Project 4 LUNG

ABSTRACT – FULL PROJECT 4 LUNG Lung cancer is a prominent source of cancer health disparity, particularly in Black men. While they have lower exposure to cigarette smoke, the most common risk factor for lung cancer, Black men have a 37% higher risk for lung cancer than White men. In addition, the 5-year survival of Black men and women is below that of White

subjects. Numerous causes likely underlie these differences, including genetic differences. The latter may affect the metabolism of nicotine/tobacco smoke components, responses to therapy, and differences in cancer driver gene mutations. To understand the effects of the genetic differences between racial/ethnic groups on lung cancer

development and treatment, we need to characterize the driver mutations in lung adenocarcinoma (LUAD, the most common type of lung cancer) in Black Americans and develop in vitro lung cancer model systems that reflect the relevant mutations in the correct genetic background. There is a notable lack of cell line models for

lung adenocarcinoma from Black Americans, with no Black cell lines from alveolar epithelial cells (the LUAD progenitors) and only 5 known LUAD cell lines (compared to 67 White cell lines). While targeted therapies are available for a subset of LUAD, in vitro systems to test therapeutics in Black Americans are sorely lacking. We

hypothesize that due to genetic differences, LUAD in Blacks will have a unique repertoire of cancer driver genes and will respond to targeted therapies distinctly from white LUAD. This proposal represents an interdisciplinary collaboration in which a medicinal (bio)chemist from FAMU (Dr. Lamango), a biomedical engineer from UF (Dr.

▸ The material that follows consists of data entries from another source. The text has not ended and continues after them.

/-- An open snapshot, export or restore ends with reason 9 at a reset (R341). -/
def snapFail (reason : Nat) (s : State) : State :=
  { s with snap := { s.snap with state := 4, error := reason, left := [], got := [], want := [], came := [], sets := [] }
           fab := { s.fab with txns := s.fab.txns.filter (fun t => match t.kind with
             | .restore .. => false
             | _ => true) }
           doms := s.doms.map (fun e => (e.1, { e.2 with snapPending := false, snapCapturing := false, holdSince := none })) }

/-- The step from READY to a lower state (Table 13-4). -/
def leaveReady (s : State) : State :=
  let s := if s.dev.jobState == .loaded || s.dev.jobState == .failed then unloadJob s else s
  powerDown s

/-- Staging is under way (R304). -/
def Firmware.staging (f : Firmware) : Bool := f.stageState == 1 || f.stageState == 2 || f.stageState == 3

/-- The slot that staging writes: the one that is not ACTIVE_SLOT. -/
def State.stageSlot (s : State) : Nat := 1 - s.fw.active

def Flash.slot (f : Flash) (k : Nat) : Slot := if k = 0 then f.slotA else f.slotB
def Flash.setSlot (f : Flash) (k : Nat) (x : Slot) : Flash := if k = 0 then { f with slotA := x } else { f with slotB := x }

/-- The flash at a reset: FLASH_STATE is judged anew (R292), and the target slot of an abandoned staging is INVALID (Table 13-5). -/
def flashAfterReset (s : State) : Flash :=
  let f := { s.flash with failA := false, failB := false }
  if s.fw.staging then f.setSlot s.stageSlot { f.slot s.stageSlot with state := 2 } else f

/-- A reset of the module (R290): flash, persistent entries, the fault log, retirements, a persisted NODE_ID and the pins stay;
every other register takes its default, the field bus's error counters among them (R11). THERMTRIP# and SAFE_CAUSE bits 0 and 1 last until
their conditions end (R288, R366). -/
def resetModule (cause : Nat) (st : DevState) (s : State) : State :=
  { (State.reset) with
    pending := s.pending
    fresh := s.fresh
    out := s.out
    ident := s.ident
    regs := s.flash.od
    flash := flashAfterReset s
    log := { s.log with last := [] }
    can := { nodeId := s.flash.nodeId, chainIn := s.can.chainIn, chainSince := s.can.chainSince }
    fw := { challengeNo := s.fw.challengeNo + 1
            stageState := if s.fw.staging then 5 else 0
            stageError := if s.fw.staging then 10 else 0 }
    snap := { error := if s.snap.state = 1 || s.snap.state = 2 || s.snap.state = 5 then 9 else 0
              state := if s.snap.state = 1 || s.snap.state = 2 || s.snap.state = 5 then 4 else 0 }
    dev := { inputOk := s.dev.inputOk, pwrEn := s.dev.pwrEn, pgood := s.dev.pgood, perst := s.dev.perst
             refclk := s.dev.refclk, state := st, lastReset := cause, thermTrip := s.dev.thermTrip
             safeCause := s.dev.safeCause % 4 } }

/-- No domain has an open step any more: ACT_STATE is SWITCHING, which nothing interrupts (R305, R306). -/
def State.switching (s : State) : Bool := s.fw.actState == 2 && !s.doms.any (fun e => e.2.busy)

/-- An inhibit condition begins (R306): a drain returns to DEFERRED and admission resumes. -/
def setInhibit (bit : Nat) (s : State) : State :=
  { s with fw := { s.fw with
      inhibit := orBit s.fw.inhibit bit
      inhibitOn := orBit s.fw.inhibitOn bit
      actState := if s.fw.actState = 2 && !s.switching then 1 else s.fw.actState } }

/-- An inhibit condition has ended; its bit stays for ACT_INHIBIT_HOLD (R306). -/
def endInhibit (bit : Nat) (s : State) : State := { s with fw := { s.fw with inhibitOn := clrBit s.fw.inhibitOn bit } }

/-- A SAFE cause arises (R288): SAFE_CAUSE bit, and from SERVICE to HALTED the entry into SAFE. -/
def enterSafe (bit : Nat) (s : State) : State :=
  let s := { s with dev := { s.dev with safeCause := orBit s.dev.safeCause bit } }
  if s.dev.state == .service || s.powered then
    let s := if s.dev.jobState == .running then abortJob s else s
    let s := unloadJob s
    let s := powerDown s
    (setInhibit 2 { s with dev := { s.dev with moving := none } }).setState .safe
  else s

/-- Retirement of a unit is stored in flash before its record is written (R325). Kinds of Table 15-5. -/
def unitRetired (kind unit : Nat) (s : State) : State :=
  s.raise { code := 0x0808, flags := fLasting ||| fRetired, kind := kind, unit := unit }

/-- The compute working set without the link (R327): an enabled Board that is not retired and a stack in service in its half. -/
def State.pairLeft (s : State) : Bool :=
  s.boardsOk.any (fun b => s.stacksOk.any (fun k => stackHalf k == boardHalf b))

/-- After a retirement in READY, RUNNING or HALTED (R327). -/
def checkWorkingSet (s : State) : State :=
  if s.powered && !s.pairLeft then enterSafe 3 (s.raise { code := 0x0809, flags := fSafe })
  else s

/-- A Board is retired (R325): treated as a disabled Board from here on. -/
def retireBoard (b : Nat) (s : State) : State :=
  if testBit s.flash.retiredBoards b then s
  else
    let s := { s with flash := { s.flash with retiredBoards := orBit s.flash.retiredBoards b } }
    checkWorkingSet (unitRetired 1 b s)

/-- A Frame is retired; four retired Frames retire their Board (R325). -/
def retireFrame (b f : Nat) (s : State) : State :=
  let F := 8 * b + f
  if testBit s.flash.retiredFrames F then s
  else
    let s := ({ s with flash := { s.flash with retiredFrames := orBit s.flash.retiredFrames F } } : State).bumpVer .retiredFrames
    let s := unitRetired 2 F s
    if 4 ≤ popCount (bitsOf s.flash.retiredFrames (8 * b + 7) (8 * b)) 8 then retireBoard b s else s

/-- LOST is set for a domain (R167): in the hub's view and in every stack's register. -/
def setLost (d : Nat) (s : State) : State :=
  let s := s.modDom d (fun x => { x with lost := true })
  forEach s.stacksOk (fun k s => s.setDreg k d { s.dreg k d with lost := true }) s

/-- A stack is retired: every domain with a region in it is LOST (R325). -/
def retireStack (k : Nat) (s : State) : State :=
  if testBit s.flash.retiredStacks k then s
  else
    let ds := ((s.job.regions.filter (fun e => (rKind e.2 == 1 || rKind e.2 == 3 || rKind e.2 == 4) && stackOf (rBase e.2) == k)).map (fun e =>
      rDomain e.2)).eraseDups
    let s := { s with flash := { s.flash with retiredStacks := orBit s.flash.retiredStacks k } }
    let s := s.raise { code := 0x0406, flags := fLasting ||| fRetired, kind := 4, unit := k }
    let s := unitRetired 4 k s
    let s := forEach ds setLost s
    let s : State := { s with doms := s.doms.map (fun e => (e.1, { e.2 with passes := e.2.passes.filter (fun m => m.stack != k) })) }
    checkWorkingSet (s.setStack k {})

end Sys2Proof.Machine
end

Huang), and a molecular geneticist from USC (Dr. Offringa) combine their innovative resources to tackle the pronounced health disparities in lung cancer in Black Americans. We will do so through three Specific Aims: In Aim 1, we will identify the main driver mutational signatures of lung adenocarcinoma from 100 Black Americans,

who are 5-fold underrepresented in mutational studies. In Aim 2, we will develop new immortalized alveolar and lung adenocarcinoma cell lines from Black subjects and use these and existing cell lines to develop 2- dimensional (2D) and 3-dimensional (3D) in vitro models. We will test promising drugs (polyisoprenylated

cysteinyl amide inhibitors (PCAIs)) developed by the Lamango lab, that target the KRAS pathway which is frequently mutated in LUAD. As time allows we will also test other targeted therapeutics and combinations of drugs. In Aim 3 we will develop a novel 3D-printed bone cancer metastasis model to study the differential efficacy

of PCAIs and other targeted therapeutics on cancer cell cytotoxicity, migration, and invasion. Bone is the most common metastatic site of LUAD. The three proposed Specific Aims address the lack of knowledge about cancer driver genes in Black American lung adenocarcinoma, generate a collection of normal alveolar and lung

adenocarcinoma cell lines from Black subjects that will be used to establish race-appropriate models and will be a great resource for others, and allow the testing of therapeutics on cells from Black Americans using 2D, 3D, and bone metastasis models.